Уже в третий раз за этот день они упоминали при мне какой-то "ключ".
- La clé? Quelle clé? De quoi vous parlez tous les deux?
- La clé de la tour.
Я по очереди посмотрел на них, сознавая, что из нас троих только я не понимаю, о чем говорит Саша. Вот тут Беа явно была на его стороне.
- О чем, собственно, речь? Ни о каком ключе я ничего не знаю. Может, кто-нибудь из вас объяснит?
Наступила пауза, а потом Беа вместо того, чтобы ответить мне, спросила Сашу, признает ли он теперь, что его подозрения были безосновательны.
Он смотрел на нее целую вечность. Потом почти с сожалением покачал головой:
- Trop tard, Вéа, trop tard. Meme si je m'efforçais de te croire, meme si tu ne lui as rien dit - après cette petite scène révoltante je ne pourrais plus te faire confiance. Plus jamais. - Тут он перешел на английский, словно желая удостовериться, что я его пойму. - Но ты увидишь. Вы оба увидите. Я принял меры предосторожности.
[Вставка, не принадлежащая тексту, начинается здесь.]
/-- A site reset (R326, R314): its physical function runs an FLR, its virtual functions are destroyed, its link retrains and its link
buffer is emptied. -/
def Ctl.siteReset (c : Ctl) (cfg : Cfg) (i : Nat) : Ctl :=
  if (c.site i).link = .absent then c
  else
    let c := (c.onSite i fun x => { x with link := .reset, degraded := false }).resetConfig i
    let c := (c.destroyVfs i).onBus fun b => { b with buffered := b.buffered.filter fun w => w.1 ≠ i }
    let c := (c.fns.filter fun f => f.physical && f.site = i).foldl (fun c f => c.startDisable f.num false none none) c
    c.raise cfg .site (siteBit 4 i)

/-- SITE_RESET (R326): by the site's host, or by the management function for the other site. -/
def execSiteReset (site : Fin 2) (fn : Option (BitVec 8)) (s : State) : Host.Outcome State Fault Refusal :=
  match fn with
  | none => .next { s with ctl := s.ctl.siteReset s.cfg site.val }
  | some n =>
    if s.ctl.isMgmt n && s.ctl.served n && (s.ctl.fn? n).any fun f => f.site ≠ site.val then
      .next { s with ctl := s.ctl.siteReset s.cfg site.val }
    else .next s

/-- Jobs of a site that read host memory, plan loads and installations, wait for the link with WAIT 8 (R330), or go on. -/
def Ctl.hostReads (c : Ctl) (i : Nat) (hold : Bool) : Ctl :=
  let reads (j : Job) : Bool := !j.over && (j.kind.typ = 4 || j.kind.typ = 9) && (c.fn? j.cmd.fn).any fun f => f.site = i
  let set (j : Job) : Job :=
    if !reads j then j else if hold then (if j.wait = 0 then { j with wait := 8 } else j) else if j.wait = 8 then { j with wait := 0 } else j
  c.onObjs fun o => { o with jobs := o.jobs.map set }

/-- SITE_LINK_DOWN (R330): a link hold of every function of the site; a HOLD_TIME of 0 makes it a site reset. -/
def Ctl.linkDown (c : Ctl) (cfg : Cfg) (i : Nat) : Ctl :=
  if (c.site i).link ≠ .active then c
  else
    let c := c.raise cfg .site (siteBit 0 i)
    if cfg.holdTime = 0 then c.siteReset cfg i
    else
      let c := c.onSite i fun x => { x with link := .hold }
      let hold (f : Fn) : Fn := if f.site = i && f.st = .active then { f with st := .linkHold } else f
      { c with fns := c.fns.map hold }.hostReads i true

/-- SITE_LINK_DOWN (R330). -/
def execSiteLinkDown (site : Fin 2) (s : State) : Host.Outcome State Fault Refusal :=
  .next { s with ctl := s.ctl.linkDown s.cfg site.val }

/-- The link returns within the hold (R331): the buffer drains in order, held records are written. -/
def Ctl.linkUp (c : Ctl) (cfg : Cfg) (i : Nat) : Ctl :=
  if (c.site i).link ≠ .hold then c
  else
    let mine := (c.bus.buffered.filter fun w => w.1 = i).map (·.2)
    let c := (c.onSite i fun x => { x with link := .active }).onBus fun b => { b with buffered := b.buffered.filter fun w => w.1 ≠ i }
    let wake (f : Fn) : Fn := if f.site = i && f.st = .linkHold then { f with st := .active, linkBuf := 0 } else f
    let c := { c with fns := c.fns.map wake }.hostReads i false
    let c := mine.foldl (fun c w => c.hostWrite w.fn w.pasid w.addr w.bytes) c
    let c := (c.fns.filter fun f => f.site = i).foldl (fun c f => c.drainAll f.num) c
    c.raise cfg .site (siteBit 2 i)

/-- SITE_LINK_UP (R331). -/
def execSiteLinkUp (site : Fin 2) (s : State) : Host.Outcome State Fault Refusal :=
  .next { s with ctl := s.ctl.linkUp s.cfg site.val }

/-- LINK_HOLD_EXPIRY (R331): a site reset. -/
def execLinkHoldExpiry (site : Fin 2) (s : State) : Host.Outcome State Fault Refusal :=
  if (s.ctl.site site.val).link = .hold then .next { s with ctl := s.ctl.siteReset s.cfg site.val } else .next s

/-- SITE_DEGRADED (R308): a SINGLE link that loses one module keeps running. -/
def execSiteDegraded (s : State) : Host.Outcome State Fault Refusal :=
  let a := s.ctl.hub.siteA
  if s.ctl.hub.dual || a.link ≠ .active || a.degraded then .next s
  else .next { s with ctl := (s.ctl.onSite 0 fun x => { x with degraded := true }).raise s.cfg .site 64#16 }

/-- A site's link trains (R306, R326): active at full rate and width, held out of service otherwise. -/
def Ctl.linkTrained (c : Ctl) (i : Nat) (repaired : BitVec 4) (up : Bool) : Ctl :=
  let link := (c.site i).link
  if link ≠ .training && link ≠ .reset then c
  else
    let c := c.onSite i fun x => { x with link := if up then .active else .training, repaired := repaired }
    if up then (c.fns.filter fun f => f.site = i).foldl (fun c f => c.drainAll f.num) c else c

/-- SITE_LINK_TRAINED (R306, R326). -/
def execSiteLinkTrained (site : Fin 2) (repaired : BitVec 4) (up : Bool) (s : State) : Host.Outcome State Fault Refusal :=
  .next { s with ctl := s.ctl.linkTrained site.val repaired up }

end Sys2Proof.Machine
end

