/-- CPM_CRITICAL (R405, R378): the cluster's rows of the tick are poisoned and it has a hard fault. -/
def cpmCritical (s : State) (k : Yard) (l : Cluster) (code : BitVec 16) : State :=
  if s.ctl.hub.halted || !s.ctl.yardUp k || Config.cpmLevels.2 ≤ code then s
  else
    let n := (s.ctl.yardStalls k).length
    let d := { s.dp with rowPoison := (List.range n).foldl (fun p i => p.add (rowMark k l i)) s.dp.rowPoison }
    { s with dp := d, ctl := (s.ctl.raise s.cfg (.yras k) (evBit 9)).hardFault s.cfg k l }

/-- CPM_CRITICAL (R405, R378). -/
def execCpmCritical (yard : Yard) (cluster : Cluster) (code : BitVec 16) (s : State) : Host.Outcome State Fault Refusal :=
  .next (cpmCritical s yard cluster code)

/-- Whether a run of proving ticks lets an offset be lowered (R407): at least 16, each with the slack codes of at least five clusters,
all above the warning level by more than two steps. -/
def provesOk (proofs : List (List (BitVec 16))) : Bool :=
  16 ≤ proofs.length && proofs.all fun t => 5 ≤ t.length &&
    t.all fun code => Config.cpmLevels.1.toNat + Config.cpmTwoSteps.toNat < code.toNat

/-- MARGIN_CHANGED (R407): the offset goes down by one step; a grade not held is held again at +40. -/
def Ctl.marginChanged (c : Ctl) (cfg : Cfg) (k : Yard) (g : Nat) (proofs : List (List (BitVec 16))) : Ctl :=
  let y := c.yd k
  let free := ((List.range 10).filter y.freeSpare).length
  let off := y.offsets.getD g 0
  if c.hub.halted || !c.yardUp k || free < 5 || !provesOk proofs || (y.held.getD g false && off ≤ -16) then c
  else
    let c := c.onYard k fun y =>
      if y.held.getD g false then { y with offsets := y.offsets.set g (off - 1) } else { y with held := y.held.set g true, offsets := y.offsets.set g 40 }
    (c.keepMargin cfg k g).raise cfg (.yras k) (evBit 10)

/-- MARGIN_CHANGED (R407). -/
def execMarginChanged (yard : Yard) (grade : Fin 3) (proofs : List (List (BitVec 16))) (s : State) : Host.Outcome State Fault Refusal :=
  .next { s with ctl := s.ctl.marginChanged s.cfg yard grade.val proofs }

/-! ### SELFTEST and MARGIN_REPLAN (R408-R412) -/

/-- SELFTEST (R409-R412). -/
def Ctl.selftest (c : Ctl) (p : Pkt) (mask : Byte) (kind : Nat) (report : RegionRef) (found : List TestFault) : Ctl :=
  c.packet p .health true (fun f =>
    [(f.regionLive report, Status.badHandle), (kind ≤ 2 && f.regionOk report none true, Status.badParameter)]) fun d _ m =>
    let rows := (List.finRange 8).flatMap fun k => (List.range 10).filter fun r => mask.getLsbD k.val && (d.yd k).freeSpare r
    (d.acceptJob m 0x60 0#32 (.selftest mask kind report found) (if kind = 0 then 26 * rows.length else 0) [report.handle] false).1

/-- SELFTEST (R409-R412). -/
def execSelftest (p : Pkt) (mask : Byte) (kind : Nat) (report : RegionRef) (found : List TestFault) (s : State) :
    Host.Outcome State Fault Refusal :=
  .next { s with ctl := s.ctl.selftest p mask kind report found }

/-- MARGIN_REPLAN (R408, R398). -/
def Ctl.marginReplan (c : Ctl) (p : Pkt) (mask : Byte) : Ctl :=
  c.packet p .health true (fun _ => []) fun d _ m =>
    let yards := (List.range 8).filter mask.getLsbD
    (d.acceptJob m 0x61 0#32 (.replan mask yards) yards.length [] false).1

/-- MARGIN_REPLAN (R408, R398). -/
def execMarginReplan (p : Pkt) (mask : Byte) (s : State) : Host.Outcome State Fault Refusal :=
  .next { s with ctl := s.ctl.marginReplan p mask }

/-- Rotation of one yard (R409): the rows with a free spare have a column out, or none; the map change carries its areas. -/
def rotate (s : State) (k : Yard) (col : Option Nat) : State :=
  let y := s.ctl.yd k
  let rows := (List.range 10).filter y.freeSpare
  let new := rows.foldl (fun m r => m.set r (col.getD 31)) y.retired
  let bits := if col.isSome then rows.foldl (fun b r => b ||| (1#10 <<< r)) 0#10 else 0#10
  let s := if new = y.retired then s else applyMap s k new
  { s with ctl := s.ctl.onYard k fun y => { y with rotating := bits } }

/-- A finding of KIND 0 (R378, R410): a faulted spare, or a cluster that stays retired. -/
def retireFound (s : State) (f : TestFault) : State :=
  if h : f.yard.toNat < 8 then
    let k : Yard := ⟨f.yard.toNat, h⟩
    let row := f.place.toNat
    let col := f.unit.toNat
    if 10 ≤ row || 25 < col || (s.ctl.yd k).retired.getD row 31 ≠ 31 then s
    else
      let s := applyMap s k ((s.ctl.yd k).retired.set row col)
      { s with ctl := (s.ctl.keepRetired s.cfg k).raise s.cfg (.yras k) (if col = 25 then evBit 1 else evBit 0) }
  else s

/-- A finding of KIND 1 whose row was repaired (R384, R411). -/
def Ctl.repairFound (c : Ctl) (cfg : Cfg) (f : TestFault) : Ctl :=
  if h : f.yard.toNat < 8 then if f.cause = 5#8 then c.raise cfg (.yras ⟨f.yard.toNat, h⟩) (evBit 4) else c else c

/-- The report of R412, as far as its region goes. -/
def testReport (kind : Nat) (mask : Byte) (tested : Nat) (found : List TestFault) (room : Nat) : List Byte :=
  let head := [BitVec.ofNat 8 kind, mask, 0#8, 0#8] ++ Bits.toLe tested 4 ++ Bits.toLe found.length 4 ++ List.replicate 52 0#8
  let entry (f : TestFault) : List Byte :=
    [f.yard, f.place] ++ Bits.toLe f.unit.toNat 2 ++ [f.cause, 0#8, 0#8, 0#8] ++ Bits.toLe f.tick 8
  (head ++ (found.take ((room - 64) / 16)).flatMap entry).take room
Покраснев, Беа инстинктивно стрельнула взглядом по салону.
- Что ты еще натворил?
Саша промолчал.
- Черт, ну каким же ты бываешь дураком! Нет, это я дура. Я была дура, что верила, будто могу положиться на тебя. Ну хватит, пойми! Все кончено. Все.
Саша побелел. Вновь он выглядел как побитая собака - воплощением безутешного горя, и нижняя губа у него дрожала, как у ребенка, получившего нагоняй. Затем он вышел из комнаты своей обычной дергающейся марионеточной походкой.
И всего через две минуты мы услышали урчание автомобиля на подъездной дороге, а потом на улице. Беа подошла к окну и отодвинула штору. Я вопросительно посмотрел на нее.
- Пустяки. Я его знаю. Он вернется завтра же.